#### [Problem details]
Exact copies of all the records below should be returned.

-- Opening Marker --

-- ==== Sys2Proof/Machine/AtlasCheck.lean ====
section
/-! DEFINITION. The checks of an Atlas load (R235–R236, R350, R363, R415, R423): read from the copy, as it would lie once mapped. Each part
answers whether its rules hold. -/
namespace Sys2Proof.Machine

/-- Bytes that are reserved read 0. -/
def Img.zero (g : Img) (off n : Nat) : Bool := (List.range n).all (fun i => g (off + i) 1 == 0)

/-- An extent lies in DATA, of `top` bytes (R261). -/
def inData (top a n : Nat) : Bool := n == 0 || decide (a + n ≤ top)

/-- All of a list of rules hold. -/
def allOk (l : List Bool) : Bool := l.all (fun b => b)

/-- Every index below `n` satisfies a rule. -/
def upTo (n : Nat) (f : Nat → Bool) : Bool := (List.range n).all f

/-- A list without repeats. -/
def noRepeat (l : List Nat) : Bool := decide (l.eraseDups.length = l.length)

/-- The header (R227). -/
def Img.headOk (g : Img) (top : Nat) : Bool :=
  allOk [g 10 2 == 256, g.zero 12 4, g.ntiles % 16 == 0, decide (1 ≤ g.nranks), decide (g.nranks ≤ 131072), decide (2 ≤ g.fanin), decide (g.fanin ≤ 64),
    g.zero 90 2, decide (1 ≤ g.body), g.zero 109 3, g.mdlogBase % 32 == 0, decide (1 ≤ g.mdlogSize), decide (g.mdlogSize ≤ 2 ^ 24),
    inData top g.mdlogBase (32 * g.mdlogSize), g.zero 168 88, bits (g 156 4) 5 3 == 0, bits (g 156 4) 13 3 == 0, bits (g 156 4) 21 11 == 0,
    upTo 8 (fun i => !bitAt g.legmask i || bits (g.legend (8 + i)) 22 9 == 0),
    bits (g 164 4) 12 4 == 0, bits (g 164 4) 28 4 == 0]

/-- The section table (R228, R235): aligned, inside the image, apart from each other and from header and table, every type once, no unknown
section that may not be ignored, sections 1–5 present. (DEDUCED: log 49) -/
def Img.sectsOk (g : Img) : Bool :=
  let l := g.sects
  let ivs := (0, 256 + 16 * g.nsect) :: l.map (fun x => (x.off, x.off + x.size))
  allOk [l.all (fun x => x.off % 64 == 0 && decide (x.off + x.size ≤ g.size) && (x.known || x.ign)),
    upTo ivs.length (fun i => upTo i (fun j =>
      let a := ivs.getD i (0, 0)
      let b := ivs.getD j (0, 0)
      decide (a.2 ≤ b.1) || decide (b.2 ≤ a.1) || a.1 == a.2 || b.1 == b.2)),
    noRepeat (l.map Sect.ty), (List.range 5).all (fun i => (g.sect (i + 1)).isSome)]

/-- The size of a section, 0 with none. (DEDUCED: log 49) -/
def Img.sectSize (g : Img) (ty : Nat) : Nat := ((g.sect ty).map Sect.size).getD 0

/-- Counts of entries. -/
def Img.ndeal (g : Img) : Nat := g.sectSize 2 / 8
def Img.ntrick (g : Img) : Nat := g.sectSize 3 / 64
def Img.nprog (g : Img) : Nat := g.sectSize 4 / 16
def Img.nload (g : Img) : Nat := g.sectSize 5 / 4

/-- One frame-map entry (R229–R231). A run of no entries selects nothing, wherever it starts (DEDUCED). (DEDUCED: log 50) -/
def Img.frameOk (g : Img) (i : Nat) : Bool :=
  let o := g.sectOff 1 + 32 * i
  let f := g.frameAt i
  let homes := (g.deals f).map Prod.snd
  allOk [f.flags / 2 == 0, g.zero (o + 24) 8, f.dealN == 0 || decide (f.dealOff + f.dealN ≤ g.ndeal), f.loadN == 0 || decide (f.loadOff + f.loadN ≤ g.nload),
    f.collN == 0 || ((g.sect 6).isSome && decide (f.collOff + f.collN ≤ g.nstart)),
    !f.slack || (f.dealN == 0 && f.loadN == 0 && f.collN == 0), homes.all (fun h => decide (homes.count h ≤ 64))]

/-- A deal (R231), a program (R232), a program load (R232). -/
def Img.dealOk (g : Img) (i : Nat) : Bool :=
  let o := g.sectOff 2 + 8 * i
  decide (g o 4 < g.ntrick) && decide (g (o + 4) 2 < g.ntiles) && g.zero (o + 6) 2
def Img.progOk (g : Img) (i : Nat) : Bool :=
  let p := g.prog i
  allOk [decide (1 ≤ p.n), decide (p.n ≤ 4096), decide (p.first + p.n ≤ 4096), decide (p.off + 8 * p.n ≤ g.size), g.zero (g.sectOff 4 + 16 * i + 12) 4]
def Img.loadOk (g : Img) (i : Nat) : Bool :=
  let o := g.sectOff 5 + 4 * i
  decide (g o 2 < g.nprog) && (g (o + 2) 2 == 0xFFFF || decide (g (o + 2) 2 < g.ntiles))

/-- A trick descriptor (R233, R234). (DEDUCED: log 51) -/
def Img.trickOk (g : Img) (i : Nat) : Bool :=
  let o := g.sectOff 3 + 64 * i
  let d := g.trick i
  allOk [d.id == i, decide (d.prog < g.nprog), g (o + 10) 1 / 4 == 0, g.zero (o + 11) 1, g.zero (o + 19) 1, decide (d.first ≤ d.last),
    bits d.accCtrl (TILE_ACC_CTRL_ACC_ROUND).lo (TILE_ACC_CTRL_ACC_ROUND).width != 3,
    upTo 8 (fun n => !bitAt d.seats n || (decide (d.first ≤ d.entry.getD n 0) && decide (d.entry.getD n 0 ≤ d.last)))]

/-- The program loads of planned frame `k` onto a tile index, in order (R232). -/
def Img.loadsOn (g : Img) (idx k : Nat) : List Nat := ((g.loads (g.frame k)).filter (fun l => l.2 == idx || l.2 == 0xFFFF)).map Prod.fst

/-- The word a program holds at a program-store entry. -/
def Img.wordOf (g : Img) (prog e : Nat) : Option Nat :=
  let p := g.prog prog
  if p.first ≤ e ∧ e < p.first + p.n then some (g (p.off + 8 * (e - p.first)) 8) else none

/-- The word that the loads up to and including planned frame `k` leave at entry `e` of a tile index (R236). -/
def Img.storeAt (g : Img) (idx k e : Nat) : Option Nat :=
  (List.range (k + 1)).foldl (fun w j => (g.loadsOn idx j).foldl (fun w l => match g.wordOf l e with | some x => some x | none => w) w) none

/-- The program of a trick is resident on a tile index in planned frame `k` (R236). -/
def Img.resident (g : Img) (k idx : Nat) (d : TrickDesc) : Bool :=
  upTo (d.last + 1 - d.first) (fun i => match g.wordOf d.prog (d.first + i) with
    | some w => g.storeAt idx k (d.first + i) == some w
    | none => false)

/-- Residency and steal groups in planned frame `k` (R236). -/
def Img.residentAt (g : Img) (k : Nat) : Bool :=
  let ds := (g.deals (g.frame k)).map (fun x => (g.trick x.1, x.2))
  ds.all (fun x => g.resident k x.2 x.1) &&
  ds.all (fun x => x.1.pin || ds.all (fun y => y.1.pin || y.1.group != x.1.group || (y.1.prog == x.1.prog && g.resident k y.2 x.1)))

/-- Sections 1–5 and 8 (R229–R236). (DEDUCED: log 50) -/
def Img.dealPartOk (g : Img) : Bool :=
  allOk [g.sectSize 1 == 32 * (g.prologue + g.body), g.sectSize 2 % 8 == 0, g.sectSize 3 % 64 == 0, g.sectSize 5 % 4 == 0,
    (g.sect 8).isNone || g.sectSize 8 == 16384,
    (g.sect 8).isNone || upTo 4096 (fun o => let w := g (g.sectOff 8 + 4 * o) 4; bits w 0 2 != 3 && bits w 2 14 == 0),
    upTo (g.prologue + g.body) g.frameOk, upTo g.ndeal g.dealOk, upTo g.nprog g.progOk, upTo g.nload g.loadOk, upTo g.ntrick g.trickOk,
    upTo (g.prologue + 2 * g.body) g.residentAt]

-- Closing Marker --

#### [Reply to the task]
-- ==== Sys2Proof/Machine/AtlasCheck.lean ====
section
/-! DEFINITION. The checks of an Atlas load (R235–R236, R350, R363, R415, R423): read from the copy, as it would lie once mapped. Each part
answers whether its rules hold. -/
namespace Sys2Proof.Machine

/-- Bytes that are reserved read 0. -/
def Img.zero (g : Img) (off n : Nat) : Bool := (List.range n).all (fun i => g (off + i) 1 == 0)

/-- An extent lies in DATA, of `top` bytes (R261). -/
def inData (top a n : Nat) : Bool := n == 0 || decide (a + n ≤ top)

/-- All of a list of rules hold. -/
def allOk (l : List Bool) : Bool := l.all (fun b => b)

/-- Every index below `n` satisfies a rule. -/
def upTo (n : Nat) (f : Nat → Bool) : Bool := (List.range n).all f

/-- A list without repeats. -/
def noRepeat (l : List Nat) : Bool := decide (l.eraseDups.length = l.length)

/-- The header (R227). -/
def Img.headOk (g : Img) (top : Nat) : Bool :=
  allOk [g 10 2 == 256, g.zero 12 4, g.ntiles % 16 == 0, decide (1 ≤ g.nranks), decide (g.nranks ≤ 131072), decide (2 ≤ g.fanin), decide (g.fanin ≤ 64),
    g.zero 90 2, decide (1 ≤ g.body), g.zero 109 3, g.mdlogBase % 32 == 0, decide (1 ≤ g.mdlogSize), decide (g.mdlogSize ≤ 2 ^ 24),
    inData top g.mdlogBase (32 * g.mdlogSize), g.zero 168 88, bits (g 156 4) 5 3 == 0, bits (g 156 4) 13 3 == 0, bits (g 156 4) 21 11 == 0,
    upTo 8 (fun i => !bitAt g.legmask i || bits (g.legend (8 + i)) 22 9 == 0),
    bits (g 164 4) 12 4 == 0, bits (g 164 4) 28 4 == 0]

/-- The section table (R228, R235): aligned, inside the image, apart from each other and from header and table, every type once, no unknown
section that may not be ignored, sections 1–5 present. (DEDUCED: log 49) -/
def Img.sectsOk (g : Img) : Bool :=
  let l := g.sects
  let ivs := (0, 256 + 16 * g.nsect) :: l.map (fun x => (x.off, x.off + x.size))
  allOk [l.all (fun x => x.off % 64 == 0 && decide (x.off + x.size ≤ g.size) && (x.known || x.ign)),
    upTo ivs.length (fun i => upTo i (fun j =>
      let a := ivs.getD i (0, 0)
      let b := ivs.getD j (0, 0)
      decide (a.2 ≤ b.1) || decide (b.2 ≤ a.1) || a.1 == a.2 || b.1 == b.2)),
    noRepeat (l.map Sect.ty), (List.range 5).all (fun i => (g.sect (i + 1)).isSome)]

/-- The size of a section, 0 with none. (DEDUCED: log 49) -/
def Img.sectSize (g : Img) (ty : Nat) : Nat := ((g.sect ty).map Sect.size).getD 0

/-- Counts of entries. -/
def Img.ndeal (g : Img) : Nat := g.sectSize 2 / 8
def Img.ntrick (g : Img) : Nat := g.sectSize 3 / 64
def Img.nprog (g : Img) : Nat := g.sectSize 4 / 16
def Img.nload (g : Img) : Nat := g.sectSize 5 / 4

/-- One frame-map entry (R229–R231). A run of no entries selects nothing, wherever it starts (DEDUCED). (DEDUCED: log 50) -/
def Img.frameOk (g : Img) (i : Nat) : Bool :=
  let o := g.sectOff 1 + 32 * i
  let f := g.frameAt i
  let homes := (g.deals f).map Prod.snd
  allOk [f.flags / 2 == 0, g.zero (o + 24) 8, f.dealN == 0 || decide (f.dealOff + f.dealN ≤ g.ndeal), f.loadN == 0 || decide (f.loadOff + f.loadN ≤ g.nload),
    f.collN == 0 || ((g.sect 6).isSome && decide (f.collOff + f.collN ≤ g.nstart)),
    !f.slack || (f.dealN == 0 && f.loadN == 0 && f.collN == 0), homes.all (fun h => decide (homes.count h ≤ 64))]

/-- A deal (R231), a program (R232), a program load (R232). -/
def Img.dealOk (g : Img) (i : Nat) : Bool :=
  let o := g.sectOff 2 + 8 * i
  decide (g o 4 < g.ntrick) && decide (g (o + 4) 2 < g.ntiles) && g.zero (o + 6) 2
def Img.progOk (g : Img) (i : Nat) : Bool :=
  let p := g.prog i
  allOk [decide (1 ≤ p.n), decide (p.n ≤ 4096), decide (p.first + p.n ≤ 4096), decide (p.off + 8 * p.n ≤ g.size), g.zero (g.sectOff 4 + 16 * i + 12) 4]
def Img.loadOk (g : Img) (i : Nat) : Bool :=
  let o := g.sectOff 5 + 4 * i
  decide (g o 2 < g.nprog) && (g (o + 2) 2 == 0xFFFF || decide (g (o + 2) 2 < g.ntiles))

/-- A trick descriptor (R233, R234). (DEDUCED: log 51) -/
def Img.trickOk (g : Img) (i : Nat) : Bool :=
  let o := g.sectOff 3 + 64 * i
  let d := g.trick i
  allOk [d.id == i, decide (d.prog < g.nprog), g (o + 10) 1 / 4 == 0, g.zero (o + 11) 1, g.zero (o + 19) 1, decide (d.first ≤ d.last),
    bits d.accCtrl (TILE_ACC_CTRL_ACC_ROUND).lo (TILE_ACC_CTRL_ACC_ROUND).width != 3,
    upTo 8 (fun n => !bitAt d.seats n || (decide (d.first ≤ d.entry.getD n 0) && decide (d.entry.getD n 0 ≤ d.last)))]

/-- The program loads of planned frame `k` onto a tile index, in order (R232). -/
def Img.loadsOn (g : Img) (idx k : Nat) : List Nat := ((g.loads (g.frame k)).filter (fun l => l.2 == idx || l.2 == 0xFFFF)).map Prod.fst

/-- The word a program holds at a program-store entry. -/
def Img.wordOf (g : Img) (prog e : Nat) : Option Nat :=
  let p := g.prog prog
  if p.first ≤ e ∧ e < p.first + p.n then some (g (p.off + 8 * (e - p.first)) 8) else none

/-- The word that the loads up to and including planned frame `k` leave at entry `e` of a tile index (R236). -/
def Img.storeAt (g : Img) (idx k e : Nat) : Option Nat :=
  (List.range (k + 1)).foldl (fun w j => (g.loadsOn idx j).foldl (fun w l => match g.wordOf l e with | some x => some x | none => w) w) none

/-- The program of a trick is resident on a tile index in planned frame `k` (R236). -/
def Img.resident (g : Img) (k idx : Nat) (d : TrickDesc) : Bool :=
  upTo (d.last + 1 - d.first) (fun i => match g.wordOf d.prog (d.first + i) with
    | some w => g.storeAt idx k (d.first + i) == some w
    | none => false)

/-- Residency and steal groups in planned frame `k` (R236). -/
def Img.residentAt (g : Img) (k : Nat) : Bool :=
  let ds := (g.deals (g.frame k)).map (fun x => (g.trick x.1, x.2))
  ds.all (fun x => g.resident k x.2 x.1) &&
  ds.all (fun x => x.1.pin || ds.all (fun y => y.1.pin || y.1.group != x.1.group || (y.1.prog == x.1.prog && g.resident k y.2 x.1)))

/-- Sections 1–5 and 8 (R229–R236). (DEDUCED: log 50) -/
def Img.dealPartOk (g : Img) : Bool :=
  allOk [g.sectSize 1 == 32 * (g.prologue + g.body), g.sectSize 2 % 8 == 0, g.sectSize 3 % 64 == 0, g.sectSize 5 % 4 == 0,
    (g.sect 8).isNone || g.sectSize 8 == 16384,
    (g.sect 8).isNone || upTo 4096 (fun o => let w := g (g.sectOff 8 + 4 * o) 4; bits w 0 2 != 3 && bits w 2 14 == 0),
    upTo (g.prologue + g.body) g.frameOk, upTo g.ndeal g.dealOk, upTo g.nprog g.progOk, upTo g.nload g.loadOk, upTo g.ntrick g.trickOk,
    upTo (g.prologue + 2 * g.body) g.residentAt]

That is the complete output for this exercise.